I have a question about combinatorics.
I have the following set:
$$M = \{ 1,2,…,n \}$$
How many disjoint subsets
$$A\subseteq M, \quad |A| = 2$$
are there? For the future, how do I approach questions like these?
Thanks in advance for your help
EDIT:
$n$ is even. I want to know how many ways there are to split $M$ into disjoint subsets of size $2$. If this is any help, I am trying to figure out how many permutations in $S_n$ exist, that are involutions as well as derangements. For $n$ odd there are none, that's what I've shown so far. For $n$ even, I can write the permutation in brackets of size two (I don't know how you call this way of writing a permutation down).

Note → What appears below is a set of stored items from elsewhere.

@[simp] theorem State.setCalOffset_x0 : (s.setCalOffset v).x0 = s.x0 := rfl
@[simp] theorem State.setCalOffset_x1 : (s.setCalOffset v).x1 = s.x1 := rfl
@[simp] theorem State.setCalOffset_x2 : (s.setCalOffset v).x2 = s.x2 := rfl
@[simp] theorem State.setCalOffset_x3 : (s.setCalOffset v).x3 = s.x3 := rfl
@[simp] theorem State.setCalOffset_calOffset : (s.setCalOffset v).calOffset = v := rfl
@[simp] theorem State.setCalOffset_calSlope : (s.setCalOffset v).calSlope = s.calSlope := rfl
@[simp] theorem State.setCalOffset_r0cfg : (s.setCalOffset v).r0cfg = s.r0cfg := rfl
@[simp] theorem State.setCalOffset_curve : (s.setCalOffset v).curve = s.curve := rfl
@[simp] theorem State.setCalOffset_fault : (s.setCalOffset v).fault = s.fault := rfl
@[simp] theorem State.setCalOffset_valid : (s.setCalOffset v).valid = s.valid := rfl
@[simp] theorem State.setCalOffset_err : (s.setCalOffset v).err = s.err := rfl
@[simp] theorem State.setCalOffset_cause : (s.setCalOffset v).cause = s.cause := rfl
@[simp] theorem State.setCalOffset_rtdcode : (s.setCalOffset v).rtdcode = s.rtdcode := rfl
@[simp] theorem State.setCalOffset_hft : (s.setCalOffset v).hft = s.hft := rfl
@[simp] theorem State.setCalOffset_lft : (s.setCalOffset v).lft = s.lft := rfl
@[simp] theorem State.setCalOffset_fstat : (s.setCalOffset v).fstat = s.fstat := rfl
@[simp] theorem State.setCalOffset_cfgrd : (s.setCalOffset v).cfgrd = s.cfgrd := rfl
@[simp] theorem State.setCalOffset_fb : (s.setCalOffset v).fb = s.fb := rfl
@[simp] theorem State.setCalOffset_cs : (s.setCalOffset v).cs = s.cs := rfl
@[simp] theorem State.setCalOffset_seq : (s.setCalOffset v).seq = s.seq := rfl
@[simp] theorem State.setCalOffset_cmd : (s.setCalOffset v).cmd = s.cmd := rfl
@[simp] theorem State.setCalOffset_trace : (s.setCalOffset v).trace = s.trace := rfl
@[simp] theorem State.setCalOffset_params : (s.setCalOffset v).params = s.params := rfl
@[simp] theorem State.setCalOffset_program : (s.setCalOffset v).program = s.program := rfl
@[simp] theorem State.setCalOffset_reads : (s.setCalOffset v).reads = s.reads := rfl
@[simp] theorem State.setCalOffset_script : (s.setCalOffset v).script = s.script := rfl
@[simp] theorem State.setCalOffset_draws : (s.setCalOffset v).draws = s.draws := rfl

end

/-! ### setCalSlope -/
section
variable (s : State) (v : F)

@[simp] theorem State.setCalSlope_x0 : (s.setCalSlope v).x0 = s.x0 := rfl
@[simp] theorem State.setCalSlope_x1 : (s.setCalSlope v).x1 = s.x1 := rfl
@[simp] theorem State.setCalSlope_x2 : (s.setCalSlope v).x2 = s.x2 := rfl
@[simp] theorem State.setCalSlope_x3 : (s.setCalSlope v).x3 = s.x3 := rfl
@[simp] theorem State.setCalSlope_calOffset : (s.setCalSlope v).calOffset = s.calOffset := rfl
@[simp] theorem State.setCalSlope_calSlope : (s.setCalSlope v).calSlope = v := rfl
@[simp] theorem State.setCalSlope_r0cfg : (s.setCalSlope v).r0cfg = s.r0cfg := rfl
@[simp] theorem State.setCalSlope_curve : (s.setCalSlope v).curve = s.curve := rfl
@[simp] theorem State.setCalSlope_fault : (s.setCalSlope v).fault = s.fault := rfl
@[simp] theorem State.setCalSlope_valid : (s.setCalSlope v).valid = s.valid := rfl
@[simp] theorem State.setCalSlope_err : (s.setCalSlope v).err = s.err := rfl
@[simp] theorem State.setCalSlope_cause : (s.setCalSlope v).cause = s.cause := rfl
@[simp] theorem State.setCalSlope_rtdcode : (s.setCalSlope v).rtdcode = s.rtdcode := rfl
@[simp] theorem State.setCalSlope_hft : (s.setCalSlope v).hft = s.hft := rfl
@[simp] theorem State.setCalSlope_lft : (s.setCalSlope v).lft = s.lft := rfl
@[simp] theorem State.setCalSlope_fstat : (s.setCalSlope v).fstat = s.fstat := rfl
@[simp] theorem State.setCalSlope_cfgrd : (s.setCalSlope v).cfgrd = s.cfgrd := rfl
@[simp] theorem State.setCalSlope_fb : (s.setCalSlope v).fb = s.fb := rfl
@[simp] theorem State.setCalSlope_cs : (s.setCalSlope v).cs = s.cs := rfl
@[simp] theorem State.setCalSlope_seq : (s.setCalSlope v).seq = s.seq := rfl
@[simp] theorem State.setCalSlope_cmd : (s.setCalSlope v).cmd = s.cmd := rfl
@[simp] theorem State.setCalSlope_trace : (s.setCalSlope v).trace = s.trace := rfl
@[simp] theorem State.setCalSlope_params : (s.setCalSlope v).params = s.params := rfl
@[simp] theorem State.setCalSlope_program : (s.setCalSlope v).program = s.program := rfl
@[simp] theorem State.setCalSlope_reads : (s.setCalSlope v).reads = s.reads := rfl
@[simp] theorem State.setCalSlope_script : (s.setCalSlope v).script = s.script := rfl
@[simp] theorem State.setCalSlope_draws : (s.setCalSlope v).draws = s.draws := rfl

end

/-! ### setR0cfg -/
section
variable (s : State) (v : F)

@[simp] theorem State.setR0cfg_x0 : (s.setR0cfg v).x0 = s.x0 := rfl
@[simp] theorem State.setR0cfg_x1 : (s.setR0cfg v).x1 = s.x1 := rfl
@[simp] theorem State.setR0cfg_x2 : (s.setR0cfg v).x2 = s.x2 := rfl
@[simp] theorem State.setR0cfg_x3 : (s.setR0cfg v).x3 = s.x3 := rfl
@[simp] theorem State.setR0cfg_calOffset : (s.setR0cfg v).calOffset = s.calOffset := rfl
@[simp] theorem State.setR0cfg_calSlope : (s.setR0cfg v).calSlope = s.calSlope := rfl
@[simp] theorem State.setR0cfg_r0cfg : (s.setR0cfg v).r0cfg = v := rfl
@[simp] theorem State.setR0cfg_curve : (s.setR0cfg v).curve = s.curve := rfl
@[simp] theorem State.setR0cfg_fault : (s.setR0cfg v).fault = s.fault := rfl
@[simp] theorem State.setR0cfg_valid : (s.setR0cfg v).valid = s.valid := rfl
@[simp] theorem State.setR0cfg_err : (s.setR0cfg v).err = s.err := rfl
@[simp] theorem State.setR0cfg_cause : (s.setR0cfg v).cause = s.cause := rfl
@[simp] theorem State.setR0cfg_rtdcode : (s.setR0cfg v).rtdcode = s.rtdcode := rfl
@[simp] theorem State.setR0cfg_hft : (s.setR0cfg v).hft = s.hft := rfl
@[simp] theorem State.setR0cfg_lft : (s.setR0cfg v).lft = s.lft := rfl
@[simp] theorem State.setR0cfg_fstat : (s.setR0cfg v).fstat = s.fstat := rfl
@[simp] theorem State.setR0cfg_cfgrd : (s.setR0cfg v).cfgrd = s.cfgrd := rfl
@[simp] theorem State.setR0cfg_fb : (s.setR0cfg v).fb = s.fb := rfl
@[simp] theorem State.setR0cfg_cs : (s.setR0cfg v).cs = s.cs := rfl
@[simp] theorem State.setR0cfg_seq : (s.setR0cfg v).seq = s.seq := rfl
@[simp] theorem State.setR0cfg_cmd : (s.setR0cfg v).cmd = s.cmd := rfl
@[simp] theorem State.setR0cfg_trace : (s.setR0cfg v).trace = s.trace := rfl
@[simp] theorem State.setR0cfg_params : (s.setR0cfg v).params = s.params := rfl
@[simp] theorem State.setR0cfg_program : (s.setR0cfg v).program = s.program := rfl
@[simp] theorem State.setR0cfg_reads : (s.setR0cfg v).reads = s.reads := rfl
@[simp] theorem State.setR0cfg_script : (s.setR0cfg v).script = s.script := rfl
@[simp] theorem State.setR0cfg_draws : (s.setR0cfg v).draws = s.draws := rfl

end

/-! ### setCurve -/
section
variable (s : State) (v : BitVec 2)

@[simp] theorem State.setCurve_x0 : (s.setCurve v).x0 = s.x0 := rfl
@[simp] theorem State.setCurve_x1 : (s.setCurve v).x1 = s.x1 := rfl
@[simp] theorem State.setCurve_x2 : (s.setCurve v).x2 = s.x2 := rfl
@[simp] theorem State.setCurve_x3 : (s.setCurve v).x3 = s.x3 := rfl
@[simp] theorem State.setCurve_calOffset : (s.setCurve v).calOffset = s.calOffset := rfl
@[simp] theorem State.setCurve_calSlope : (s.setCurve v).calSlope = s.calSlope := rfl
@[simp] theorem State.setCurve_r0cfg : (s.setCurve v).r0cfg = s.r0cfg := rfl
@[simp] theorem State.setCurve_curve : (s.setCurve v).curve = v := rfl
@[simp] theorem State.setCurve_fault : (s.setCurve v).fault = s.fault := rfl
@[simp] theorem State.setCurve_valid : (s.setCurve v).valid = s.valid := rfl
@[simp] theorem State.setCurve_err : (s.setCurve v).err = s.err := rfl
@[simp] theorem State.setCurve_cause : (s.setCurve v).cause = s.cause := rfl
@[simp] theorem State.setCurve_rtdcode : (s.setCurve v).rtdcode = s.rtdcode := rfl
@[simp] theorem State.setCurve_hft : (s.setCurve v).hft = s.hft := rfl
@[simp] theorem State.setCurve_lft : (s.setCurve v).lft = s.lft := rfl
@[simp] theorem State.setCurve_fstat : (s.setCurve v).fstat = s.fstat := rfl
@[simp] theorem State.setCurve_cfgrd : (s.setCurve v).cfgrd = s.cfgrd := rfl
@[simp] theorem State.setCurve_fb : (s.setCurve v).fb = s.fb := rfl
@[simp] theorem State.setCurve_cs : (s.setCurve v).cs = s.cs := rfl
@[simp] theorem State.setCurve_seq : (s.setCurve v).seq = s.seq := rfl
@[simp] theorem State.setCurve_cmd : (s.setCurve v).cmd = s.cmd := rfl
@[simp] theorem State.setCurve_trace : (s.setCurve v).trace = s.trace := rfl
@[simp] theorem State.setCurve_params : (s.setCurve v).params = s.params := rfl
@[simp] theorem State.setCurve_program : (s.setCurve v).program = s.program := rfl
@[simp] theorem State.setCurve_reads : (s.setCurve v).reads = s.reads := rfl
@[simp] theorem State.setCurve_script : (s.setCurve v).script = s.script := rfl
@[simp] theorem State.setCurve_draws : (s.setCurve v).draws = s.draws := rfl

end

/-! ### setDecoded -/
section
variable (s : State) (p q : BitVec 15) (l : BitVec 16) (f : BitVec 8)

@[simp] theorem State.setDecoded_x0 : (s.setDecoded p q l f).x0 = s.x0 := rfl
@[simp] theorem State.setDecoded_x1 : (s.setDecoded p q l f).x1 = s.x1 := rfl
@[simp] theorem State.setDecoded_x2 : (s.setDecoded p q l f).x2 = s.x2 := rfl
@[simp] theorem State.setDecoded_x3 : (s.setDecoded p q l f).x3 = s.x3 := rfl
@[simp] theorem State.setDecoded_calOffset : (s.setDecoded p q l f).calOffset = s.calOffset := rfl
@[simp] theorem State.setDecoded_calSlope : (s.setDecoded p q l f).calSlope = s.calSlope := rfl
@[simp] theorem State.setDecoded_r0cfg : (s.setDecoded p q l f).r0cfg = s.r0cfg := rfl
@[simp] theorem State.setDecoded_curve : (s.setDecoded p q l f).curve = s.curve := rfl
@[simp] theorem State.setDecoded_fault : (s.setDecoded p q l f).fault = s.fault := rfl
@[simp] theorem State.setDecoded_valid : (s.setDecoded p q l f).valid = s.valid := rfl
@[simp] theorem State.setDecoded_err : (s.setDecoded p q l f).err = s.err := rfl
@[simp] theorem State.setDecoded_cause : (s.setDecoded p q l f).cause = s.cause := rfl
@[simp] theorem State.setDecoded_rtdcode : (s.setDecoded p q l f).rtdcode = p := rfl
@[simp] theorem State.setDecoded_hft : (s.setDecoded p q l f).hft = q := rfl
@[simp] theorem State.setDecoded_lft : (s.setDecoded p q l f).lft = l := rfl
@[simp] theorem State.setDecoded_fstat : (s.setDecoded p q l f).fstat = f := rfl
@[simp] theorem State.setDecoded_cfgrd : (s.setDecoded p q l f).cfgrd = s.cfgrd := rfl
@[simp] theorem State.setDecoded_fb : (s.setDecoded p q l f).fb = s.fb := rfl
@[simp] theorem State.setDecoded_cs : (s.setDecoded p q l f).cs = s.cs := rfl
@[simp] theorem State.setDecoded_seq : (s.setDecoded p q l f).seq = s.seq := rfl
@[simp] theorem State.setDecoded_cmd : (s.setDecoded p q l f).cmd = s.cmd := rfl
@[simp] theorem State.setDecoded_trace : (s.setDecoded p q l f).trace = s.trace := rfl
@[simp] theorem State.setDecoded_params : (s.setDecoded p q l f).params = s.params := rfl
@[simp] theorem State.setDecoded_program : (s.setDecoded p q l f).program = s.program := rfl
@[simp] theorem State.setDecoded_reads : (s.setDecoded p q l f).reads = s.reads := rfl
@[simp] theorem State.setDecoded_script : (s.setDecoded p q l f).script = s.script := rfl
@[simp] theorem State.setDecoded_draws : (s.setDecoded p q l f).draws = s.draws := rfl

end

/-! ### setCfgrd -/
section
variable (s : State) (v : BitVec 8)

The order of the sets do not matter.
Best Answer
Let $A_n$ be the number of ways of partitioning an $n$-element set $M$ into $2$-element subsets. Pick $x \in M$. There are $n - 1$ choices for the element that is going to belong to the same partition as $x$, and then the remaining $n - 2$ elements can be partitioned into $2$-element subsets in $A_{n - 2}$ ways. Clearly $A_1 = 0$ and $A_2 = 1$, so we have:
\begin{align} A_n &= (n - 1)A_{n-2}\\ A_2 &= 1\\ A_1 &= 0 \end{align}
Hence $A_n = 0$ for odd $n$ and for even $n$ we have:
$$ A_{n} = 1 \cdot 3 \cdot \ldots \cdot n -1. $$